Problem with Survey data analysis, non-response, selection bias, use of paradata

Hi Statalisters, Greetings from Inddi

I am analysing a survey data and I am relatively new to this commonly used study design. I am seeking help on topics of survey weighting, selection bias and paradata.

Survey data setup

The survey was on doctors (registered under a particular program in the country) on the impact of the pandemic on health services. The sampling frame consists of 23,900 doctors covered by 3 agencies (Agency A, B and C). Under A, there are 13,400 doctors, Under B there are 6000 doctors and under C, 4500 doctors. Among these, 700, 1000 and 1100 doctors were randomly sampled from Agency A, B and C respectively (total sample= 2800). From the survey conducted on these 2800 doctors across the 3 agencies, response was received from 400 doctors from Agency A, 800 from agency B and 700 from agency C.
As per the above, I have assumed that this survey used a stratified random sampling at the agency level. The dataset I have (Data respondents) is on these 1900 doctors. Data is available on about 200 variables from the 1900 responders.

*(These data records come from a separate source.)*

/-- Lock is held (R47); where it had been lost before, device time is untrusted (R352). -/
def lockHeld (s : State) : State :=
  let lost := s.pwr.unlocked
  let s := { s with pwr := { s.pwr with ckLocked := true, refValid := true, unlocked := false, lockTick := s.tick } }
  if lost then postAll 0x0506 23 0 { s with time := { s.time with untrusted := true, ppsHigh := false } } else s

/-- R44, R638 steps 4 and 5: the trust region is released and reads its fuses. -/
def execRootPllLock (s : State) : Host.Outcome State Fault Refusal :=
  if s.pwr.stage == 4 && !s.pwr.relock then
    let s := lockHeld s
    .next { s with pwr := { s.pwr with stage := 6 } }
  else .next s

/-- The bytes of an image header that the signature covers (R129). -/
def FwImage.signed (i : FwImage) : List Byte :=
  bytesOf 4 i.magic ++ bytesOf 2 i.format ++ bytesOf 2 i.hdrLen ++ bytesOf 4 i.version ++ bytesOf 4 i.svn ++ bytesOf 4 i.imageLen
    ++ bytesOf 4 i.entryMgmt ++ bytesOf 4 i.entryCtrl ++ bytesOf 4 0 ++ bytesOf 32 i.payloadHash.toNat ++ i.pubkey

/-- A header's and payload's measurement (R131). -/
def FwImage.measure (i : FwImage) : BitVec 256 :=
  sha3 (i.signed ++ i.signature ++ List.replicate 51 0 ++ i.payload)

/-- The checks of R130 in their order: 1 accepted, 1 + n where check n fails, 2 for an empty slot. -/
def bootCheck (s : State) : Option FwImage → Nat
  | none => 2
  | some i =>
    if i.magic != 0x52484459 || i.format != 1 || i.hdrLen != 5376 || i.imageLen == 0 || i.imageLen > 16771840
        || i.payload.length != i.imageLen then 2
    else if !keyTrusted s 0 i.pubkey then 3
    else if !mlDsaVerify i.pubkey i.signed i.signature then 4
    else if i.svn < s.sec.minSvn then 5
    else if sha3 i.payload != i.payloadHash then 6
    else 1

/-- The AVSBus rail of a region (R635): bus and select. -/
def railOf (k : Nat) : Bool × Nat := if k < 16 then (false, k) else (true, k - 16)

/-- A voltage is written to a region's rail (R634), never outside 0.740 V to 0.860 V, never after AVS_FAULT (R636). -/
def writeRail (k mv : Nat) (s : State) : State :=
  let v := max 740 (min 860 mv)
  let (b, r) := railOf k
  if k ≥ 22 || s.pwr.avsFaulted.contains (16 * bit b + r) then s
  else emit (.avs b r v) (setRegion k (fun g => { g with setMv := v }) s)

/-- The fused base voltage plus GUARD, in whole steps of 5 mV (R598, R634). -/
def plannedMv (s : State) (k : Nat) : Nat := Config.baseVoltage k + (s.age.get k).guard / 16

/-- The set points of every AVS rail (R638 step 7). -/
def avsInit (s : State) : State := (List.range 22).foldl (fun s k => writeRail k (plannedMv s k) s) s

/-- An image is taken: its slot, its measurement (R131), and what FW_READY will report. -/
def takeImage (slot cause : Nat) (i : FwImage) (s : State) : State :=
  { s with
    fw := { s.fw with slot := slot, version := i.version, svn := i.svn, accepted := true, ready := false, recovery := false,
                      cause := cause }
    sec := { s.sec with meas := s.sec.meas.put 1 i.measure } }

/-- Laser enables follow their conditions (R653). -/
def laserUpdate (k : Nat) (s : State) : State :=
  let l := s.pwr.lasers.get k
  { s with pwr := { s.pwr with
    lasers := s.pwr.lasers.put k { l with en := s.pwr.released && l.mated && !l.fault && decide (l.matedAt + msT 100 ≤ s.tick) } } }

/-- The monitors of the regions that are released read 0 before their first samples, and no step is in force (R55); the rails keep
their set points. -/
def monitorsReset (s : State) : State :=
  { s with pwr := { s.pwr with
    capStep := 0
    regions := s.pwr.regions.mapAll fun k r => if k < 22 then { setMv := r.setMv } else r } }

/-- R638 step 8: release of every region, ADP_HX_READY, laser sources. A relock and the end of a hold in service start the power-on
order here (R45, R590, log 89). -/
def regionsReleased (s : State) : State :=
  let s := monitorsReset s
  let s := { s with pwr := { s.pwr with stage := 9, released := true, hxReleased := true, hxReady := true } }
  (List.range 16).foldl (fun s k => laserUpdate k s) s

/-- R638 steps 7 and 8: set points, then the release. -/
def releaseRegions (s : State) : State := regionsReleased (avsInit s)

def execFwBootCheck (img0 img1 : Option FwImage) (s : State) : Host.Outcome State Fault Refusal :=
  if s.pwr.stage != 6 || s.fw.recovery || s.sec.lc == 0 || s.sec.lc == 4 then .next s
  else
    let r0 := bootCheck s img0
    let r1 := if r0 == 1 then 0 else bootCheck s img1
    let s := { s with fw := { s.fw with slot0 := img0, slot1 := img1, boot0 := r0, boot1 := r1 } }
    match img0, img1 with
    | some i, _ =>
      if r0 == 1 then .next (releaseRegions (takeImage 0 0 i s))
      else match img1 with
        | some j => if r1 == 1 then .next (releaseRegions (takeImage 1 0 j s)) else .next s
        | none => .next s
    | none, some j => if r1 == 1 then .next (releaseRegions (takeImage 1 0 j s)) else .next s
    | none, none => .next s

Data available on non-respondents and paradata

The central concern is non-responders and how to account for the ensuing bias as described below. The challenge I am facing with non-response analysis is that the data I have on the 900 non-responders are minimal. In the data set with the full 2800 doctors (Data full) the data I have common across responders and non-responders are only on their (1) agency (A, B or C), (2) qualification (3 category variable bachelors, specialization, super specialization) , and (3) province (5 category variable). Additionally, I also have paradata on the ‘number of attempts’ to contact the doctors (Attempt 1, 2 and 3) – Var 4. Reason for nonresponse among the 900 doctors is also recorded (reasons fall under 10 categories)

Analysis will involve estimating frequencies and proportions, and few regression models giving crude Odds ratio estimates. What is the practical way to analyse this survey data accounting for selection bias?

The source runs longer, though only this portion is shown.